The company found roughly 20 km of favorable shear zones along its concession, and began wide-spaced scout drilling in early 2012. Asante also punched 399 shallow auger holes to test saprolite for gold mineralization under river gravel and alluvium cover. Results from a maiden diamond drill program were released in June, with 3 of 14 holes hitting narrow zones of gold mineralization.
Drilling was highlighted by hole 12-5, which cut 0.5 metre grading 289 grams gold at 200 metres depth; and hole 12-3 with an intercept of 1 metre averaging 7.34 grams gold from 41 metres depth.
“The initial drill results have confirmed that the Akropong and Edikan shear zones locally contain anomalous to highly-anomalous gold mineralization where they cross our Fahiakoba concession,” MacQuarrie said following the release, explaining that Asante was looking at acquisitions to augment its presence in Ghana. “The positive early results from the drilling, auger soil sampling and ground geophysical programs suggest that numerous high priority drill targets will be outlined.”
Asante kicked off a second drill program at six gold targets on the northeastern section of its property in mid-September. These targets have strike lengths of between 200 metres and 600 metres and are “co-incident with structural ‘breaks’ that have been interpreted from airborne and ground geophysical surveys.” The company expects to complete an additional 12 holes over 2,500 metres during its second round of drilling, with results scheduled for release this quarter.
MacQuarrie’s ties to PMI will continue under a royalty relationship that could provide Asante with reliable cash flows to fuel exploration. The company arranged to buy a 1% NSR at Obotan for $22.5 million in mid-November in an all-stock transaction that will see Asante issue 45 million shares valued at 50¢ — both the Fahiakoba acquisition and royalty deal were completed with Ghana-registered Goknet Mining, where MacQuarrie is managing director.
Asante hopes its NSR at Obotan could generate as much as US$3.7 million in annual revenue, assuming the operation meets its production estimates of 220,000 oz. of gold per year and spot gold prices remain around the US$1,700-per- oz. level.
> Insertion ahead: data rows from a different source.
/-! ## updEntry -/

@[simp] theorem State.updEntry_pending (s : State) (n : Name) (f : Entry → Entry) : (s.updEntry n f).pending = s.pending := rfl
@[simp] theorem State.updEntry_now (s : State) (n : Name) (f : Entry → Entry) : (s.updEntry n f).now = s.now := rfl
@[simp] theorem State.updEntry_unfinished (s : State) (n : Name) (f : Entry → Entry) : (s.updEntry n f).unfinished = s.unfinished := rfl
@[simp] theorem State.updEntry_choices (s : State) (n : Name) (f : Entry → Entry) : (s.updEntry n f).choices = s.choices := rfl
@[simp] theorem State.updEntry_link (s : State) (n : Name) (f : Entry → Entry) : (s.updEntry n f).link = s.link := rfl
@[simp] theorem State.updEntry_tables (s : State) (n : Name) (f : Entry → Entry) : (s.updEntry n f).tables = s.tables := rfl
@[simp] theorem State.updEntry_ingest (s : State) (n : Name) (f : Entry → Entry) : (s.updEntry n f).ingest = s.ingest := rfl
@[simp] theorem State.updEntry_buf (s : State) (n : Name) (f : Entry → Entry) : (s.updEntry n f).buf = s.buf := rfl
@[simp] theorem State.updEntry_store (s : State) (n : Name) (f : Entry → Entry) : (s.updEntry n f).store = s.store := rfl
@[simp] theorem State.updEntry_bays (s : State) (n : Name) (f : Entry → Entry) : (s.updEntry n f).bays = s.bays := rfl
@[simp] theorem State.updEntry_labelGen (s : State) (n : Name) (f : Entry → Entry) : (s.updEntry n f).labelGen = s.labelGen := rfl
@[simp] theorem State.updEntry_slots (s : State) (n : Name) (f : Entry → Entry) : (s.updEntry n f).slots = s.slots := rfl
@[simp] theorem State.updEntry_power (s : State) (n : Name) (f : Entry → Entry) : (s.updEntry n f).power = s.power := rfl
@[simp] theorem State.updEntry_journal (s : State) (n : Name) (f : Entry → Entry) : (s.updEntry n f).journal = s.journal := rfl
@[simp] theorem State.updEntry_loader (s : State) (n : Name) (f : Entry → Entry) : (s.updEntry n f).loader = s.loader := rfl

/-! ## dropEntry -/

@[simp] theorem State.dropEntry_pending (s : State) (n : Name) : (s.dropEntry n).pending = s.pending := rfl
@[simp] theorem State.dropEntry_now (s : State) (n : Name) : (s.dropEntry n).now = s.now := rfl
@[simp] theorem State.dropEntry_unfinished (s : State) (n : Name) : (s.dropEntry n).unfinished = s.unfinished := rfl
@[simp] theorem State.dropEntry_choices (s : State) (n : Name) : (s.dropEntry n).choices = s.choices := rfl
@[simp] theorem State.dropEntry_link (s : State) (n : Name) : (s.dropEntry n).link = s.link := rfl
@[simp] theorem State.dropEntry_tables (s : State) (n : Name) : (s.dropEntry n).tables = s.tables := rfl
@[simp] theorem State.dropEntry_ingest (s : State) (n : Name) : (s.dropEntry n).ingest = s.ingest := rfl
@[simp] theorem State.dropEntry_buf (s : State) (n : Name) : (s.dropEntry n).buf = s.buf := rfl
@[simp] theorem State.dropEntry_store (s : State) (n : Name) : (s.dropEntry n).store = s.store := rfl
@[simp] theorem State.dropEntry_bays (s : State) (n : Name) : (s.dropEntry n).bays = s.bays := rfl
@[simp] theorem State.dropEntry_labelGen (s : State) (n : Name) : (s.dropEntry n).labelGen = s.labelGen := rfl
@[simp] theorem State.dropEntry_slots (s : State) (n : Name) : (s.dropEntry n).slots = s.slots := rfl
@[simp] theorem State.dropEntry_power (s : State) (n : Name) : (s.dropEntry n).power = s.power := rfl
@[simp] theorem State.dropEntry_journal (s : State) (n : Name) : (s.dropEntry n).journal = s.journal := rfl
@[simp] theorem State.dropEntry_loader (s : State) (n : Name) : (s.dropEntry n).loader = s.loader := rfl

/-! ## updObj -/

@[simp] theorem State.updObj_pending (s : State) (id : Nat) (f : Obj → Obj) : (s.updObj id f).pending = s.pending := rfl
@[simp] theorem State.updObj_now (s : State) (id : Nat) (f : Obj → Obj) : (s.updObj id f).now = s.now := rfl
@[simp] theorem State.updObj_unfinished (s : State) (id : Nat) (f : Obj → Obj) : (s.updObj id f).unfinished = s.unfinished := rfl
@[simp] theorem State.updObj_choices (s : State) (id : Nat) (f : Obj → Obj) : (s.updObj id f).choices = s.choices := rfl
@[simp] theorem State.updObj_link (s : State) (id : Nat) (f : Obj → Obj) : (s.updObj id f).link = s.link := rfl
@[simp] theorem State.updObj_index (s : State) (id : Nat) (f : Obj → Obj) : (s.updObj id f).index = s.index := rfl
@[simp] theorem State.updObj_ingest (s : State) (id : Nat) (f : Obj → Obj) : (s.updObj id f).ingest = s.ingest := rfl
@[simp] theorem State.updObj_buf (s : State) (id : Nat) (f : Obj → Obj) : (s.updObj id f).buf = s.buf := rfl
@[simp] theorem State.updObj_store (s : State) (id : Nat) (f : Obj → Obj) : (s.updObj id f).store = s.store := rfl
@[simp] theorem State.updObj_bays (s : State) (id : Nat) (f : Obj → Obj) : (s.updObj id f).bays = s.bays := rfl
@[simp] theorem State.updObj_labelGen (s : State) (id : Nat) (f : Obj → Obj) : (s.updObj id f).labelGen = s.labelGen := rfl
@[simp] theorem State.updObj_slots (s : State) (id : Nat) (f : Obj → Obj) : (s.updObj id f).slots = s.slots := rfl
@[simp] theorem State.updObj_power (s : State) (id : Nat) (f : Obj → Obj) : (s.updObj id f).power = s.power := rfl
@[simp] theorem State.updObj_journal (s : State) (id : Nat) (f : Obj → Obj) : (s.updObj id f).journal = s.journal := rfl
@[simp] theorem State.updObj_loader (s : State) (id : Nat) (f : Obj → Obj) : (s.updObj id f).loader = s.loader := rfl
@[simp] theorem State.updObj_tables_counter (s : State) (id : Nat) (f : Obj → Obj) : (s.updObj id f).tables.counter = s.tables.counter := rfl
@[simp] theorem State.updObj_tables_albums (s : State) (id : Nat) (f : Obj → Obj) : (s.updObj id f).tables.albums = s.tables.albums := rfl

/-! ## setAlbum -/

@[simp] theorem State.setAlbum_pending (s : State) (a : Nat) (v : Option Album) : (s.setAlbum a v).pending = s.pending := rfl
@[simp] theorem State.setAlbum_now (s : State) (a : Nat) (v : Option Album) : (s.setAlbum a v).now = s.now := rfl
@[simp] theorem State.setAlbum_unfinished (s : State) (a : Nat) (v : Option Album) : (s.setAlbum a v).unfinished = s.unfinished := rfl
@[simp] theorem State.setAlbum_choices (s : State) (a : Nat) (v : Option Album) : (s.setAlbum a v).choices = s.choices := rfl
@[simp] theorem State.setAlbum_link (s : State) (a : Nat) (v : Option Album) : (s.setAlbum a v).link = s.link := rfl
@[simp] theorem State.setAlbum_index (s : State) (a : Nat) (v : Option Album) : (s.setAlbum a v).index = s.index := rfl
@[simp] theorem State.setAlbum_ingest (s : State) (a : Nat) (v : Option Album) : (s.setAlbum a v).ingest = s.ingest := rfl
@[simp] theorem State.setAlbum_buf (s : State) (a : Nat) (v : Option Album) : (s.setAlbum a v).buf = s.buf := rfl
@[simp] theorem State.setAlbum_store (s : State) (a : Nat) (v : Option Album) : (s.setAlbum a v).store = s.store := rfl
@[simp] theorem State.setAlbum_bays (s : State) (a : Nat) (v : Option Album) : (s.setAlbum a v).bays = s.bays := rfl
@[simp] theorem State.setAlbum_labelGen (s : State) (a : Nat) (v : Option Album) : (s.setAlbum a v).labelGen = s.labelGen := rfl
@[simp] theorem State.setAlbum_slots (s : State) (a : Nat) (v : Option Album) : (s.setAlbum a v).slots = s.slots := rfl
@[simp] theorem State.setAlbum_power (s : State) (a : Nat) (v : Option Album) : (s.setAlbum a v).power = s.power := rfl
@[simp] theorem State.setAlbum_journal (s : State) (a : Nat) (v : Option Album) : (s.setAlbum a v).journal = s.journal := rfl
@[simp] theorem State.setAlbum_loader (s : State) (a : Nat) (v : Option Album) : (s.setAlbum a v).loader = s.loader := rfl
@[simp] theorem State.setAlbum_tables_objs (s : State) (a : Nat) (v : Option Album) : (s.setAlbum a v).tables.objs = s.tables.objs := rfl
@[simp] theorem State.setAlbum_tables_counter (s : State) (a : Nat) (v : Option Album) : (s.setAlbum a v).tables.counter = s.tables.counter := rfl

/-! ## updRun -/

@[simp] theorem State.updRun_pending (s : State) (id : Nat) (f : Run → Run) : (s.updRun id f).pending = s.pending := rfl
@[simp] theorem State.updRun_now (s : State) (id : Nat) (f : Run → Run) : (s.updRun id f).now = s.now := rfl
@[simp] theorem State.updRun_unfinished (s : State) (id : Nat) (f : Run → Run) : (s.updRun id f).unfinished = s.unfinished := rfl
@[simp] theorem State.updRun_choices (s : State) (id : Nat) (f : Run → Run) : (s.updRun id f).choices = s.choices := rfl
@[simp] theorem State.updRun_link (s : State) (id : Nat) (f : Run → Run) : (s.updRun id f).link = s.link := rfl
@[simp] theorem State.updRun_index (s : State) (id : Nat) (f : Run → Run) : (s.updRun id f).index = s.index := rfl
@[simp] theorem State.updRun_tables (s : State) (id : Nat) (f : Run → Run) : (s.updRun id f).tables = s.tables := rfl
@[simp] theorem State.updRun_buf (s : State) (id : Nat) (f : Run → Run) : (s.updRun id f).buf = s.buf := rfl
@[simp] theorem State.updRun_store (s : State) (id : Nat) (f : Run → Run) : (s.updRun id f).store = s.store := rfl
@[simp] theorem State.updRun_bays (s : State) (id : Nat) (f : Run → Run) : (s.updRun id f).bays = s.bays := rfl
@[simp] theorem State.updRun_labelGen (s : State) (id : Nat) (f : Run → Run) : (s.updRun id f).labelGen = s.labelGen := rfl
@[simp] theorem State.updRun_slots (s : State) (id : Nat) (f : Run → Run) : (s.updRun id f).slots = s.slots := rfl
@[simp] theorem State.updRun_power (s : State) (id : Nat) (f : Run → Run) : (s.updRun id f).power = s.power := rfl
@[simp] theorem State.updRun_journal (s : State) (id : Nat) (f : Run → Run) : (s.updRun id f).journal = s.journal := rfl
@[simp] theorem State.updRun_loader (s : State) (id : Nat) (f : Run → Run) : (s.updRun id f).loader = s.loader := rfl
@[simp] theorem State.updRun_ingest_counter (s : State) (id : Nat) (f : Run → Run) : (s.updRun id f).ingest.counter = s.ingest.counter := rfl
@[simp] theorem State.updRun_ingest_arrivals (s : State) (id : Nat) (f : Run → Run) : (s.updRun id f).ingest.arrivals = s.ingest.arrivals := rfl
@[simp] theorem State.updRun_ingest_checkWait (s : State) (id : Nat) (f : Run → Run) : (s.updRun id f).ingest.checkWait = s.ingest.checkWait := rfl
@[simp] theorem State.updRun_ingest_queue (s : State) (id : Nat) (f : Run → Run) : (s.updRun id f).ingest.queue = s.ingest.queue := rfl
@[simp] theorem State.updRun_ingest_lanes (s : State) (id : Nat) (f : Run → Run) : (s.updRun id f).ingest.lanes = s.ingest.lanes := rfl

/-! ## setArrival -/

@[simp] theorem State.setArrival_pending (s : State) (i : Fin 32) (r : ArrivalRec) : (s.setArrival i r).pending = s.pending := rfl
@[simp] theorem State.setArrival_now (s : State) (i : Fin 32) (r : ArrivalRec) : (s.setArrival i r).now = s.now := rfl
@[simp] theorem State.setArrival_unfinished (s : State) (i : Fin 32) (r : ArrivalRec) : (s.setArrival i r).unfinished = s.unfinished := rfl
@[simp] theorem State.setArrival_choices (s : State) (i : Fin 32) (r : ArrivalRec) : (s.setArrival i r).choices = s.choices := rfl
@[simp] theorem State.setArrival_link (s : State) (i : Fin 32) (r : ArrivalRec) : (s.setArrival i r).link = s.link := rfl
@[simp] theorem State.setArrival_index (s : State) (i : Fin 32) (r : ArrivalRec) : (s.setArrival i r).index = s.index := rfl
@[simp] theorem State.setArrival_tables (s : State) (i : Fin 32) (r : ArrivalRec) : (s.setArrival i r).tables = s.tables := rfl
@[simp] theorem State.setArrival_buf (s : State) (i : Fin 32) (r : ArrivalRec) : (s.setArrival i r).buf = s.buf := rfl
@[simp] theorem State.setArrival_store (s : State) (i : Fin 32) (r : ArrivalRec) : (s.setArrival i r).store = s.store := rfl
@[simp] theorem State.setArrival_bays (s : State) (i : Fin 32) (r : ArrivalRec) : (s.setArrival i r).bays = s.bays := rfl
@[simp] theorem State.setArrival_labelGen (s : State) (i : Fin 32) (r : ArrivalRec) : (s.setArrival i r).labelGen = s.labelGen := rfl
@[simp] theorem State.setArrival_slots (s : State) (i : Fin 32) (r : ArrivalRec) : (s.setArrival i r).slots = s.slots := rfl
@[simp] theorem State.setArrival_power (s : State) (i : Fin 32) (r : ArrivalRec) : (s.setArrival i r).power = s.power := rfl
@[simp] theorem State.setArrival_journal (s : State) (i : Fin 32) (r : ArrivalRec) : (s.setArrival i r).journal = s.journal := rfl
@[simp] theorem State.setArrival_loader (s : State) (i : Fin 32) (r : ArrivalRec) : (s.setArrival i r).loader = s.loader := rfl
@[simp] theorem State.setArrival_ingest_runs (s : State) (i : Fin 32) (r : ArrivalRec) : (s.setArrival i r).ingest.runs = s.ingest.runs := rfl
@[simp] theorem State.setArrival_ingest_counter (s : State) (i : Fin 32) (r : ArrivalRec) : (s.setArrival i r).ingest.counter = s.ingest.counter := rfl
@[simp] theorem State.setArrival_ingest_checkWait (s : State) (i : Fin 32) (r : ArrivalRec) : (s.setArrival i r).ingest.checkWait = s.ingest.checkWait := rfl
@[simp] theorem State.setArrival_ingest_queue (s : State) (i : Fin 32) (r : ArrivalRec) : (s.setArrival i r).ingest.queue = s.ingest.queue := rfl
@[simp] theorem State.setArrival_ingest_lanes (s : State) (i : Fin 32) (r : ArrivalRec) : (s.setArrival i r).ingest.lanes = s.ingest.lanes := rfl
The company maintains a tight equity structure with 20 million shares outstanding and 32% insider ownership. That could change, however, with Asante’s fully-diluted position potentially jumping to 77 million shares outstanding following the royalty acquisition and pending warrant exercises at 34.7¢ per share.
Asante has traded within a 52-week range of 15¢ and 65¢ and maintains a $4.8 million market capitalization at the time of writing. The company has trended within a tighter 20¢ to 30¢ range to start 2013, and closed at 24¢ per share at press time.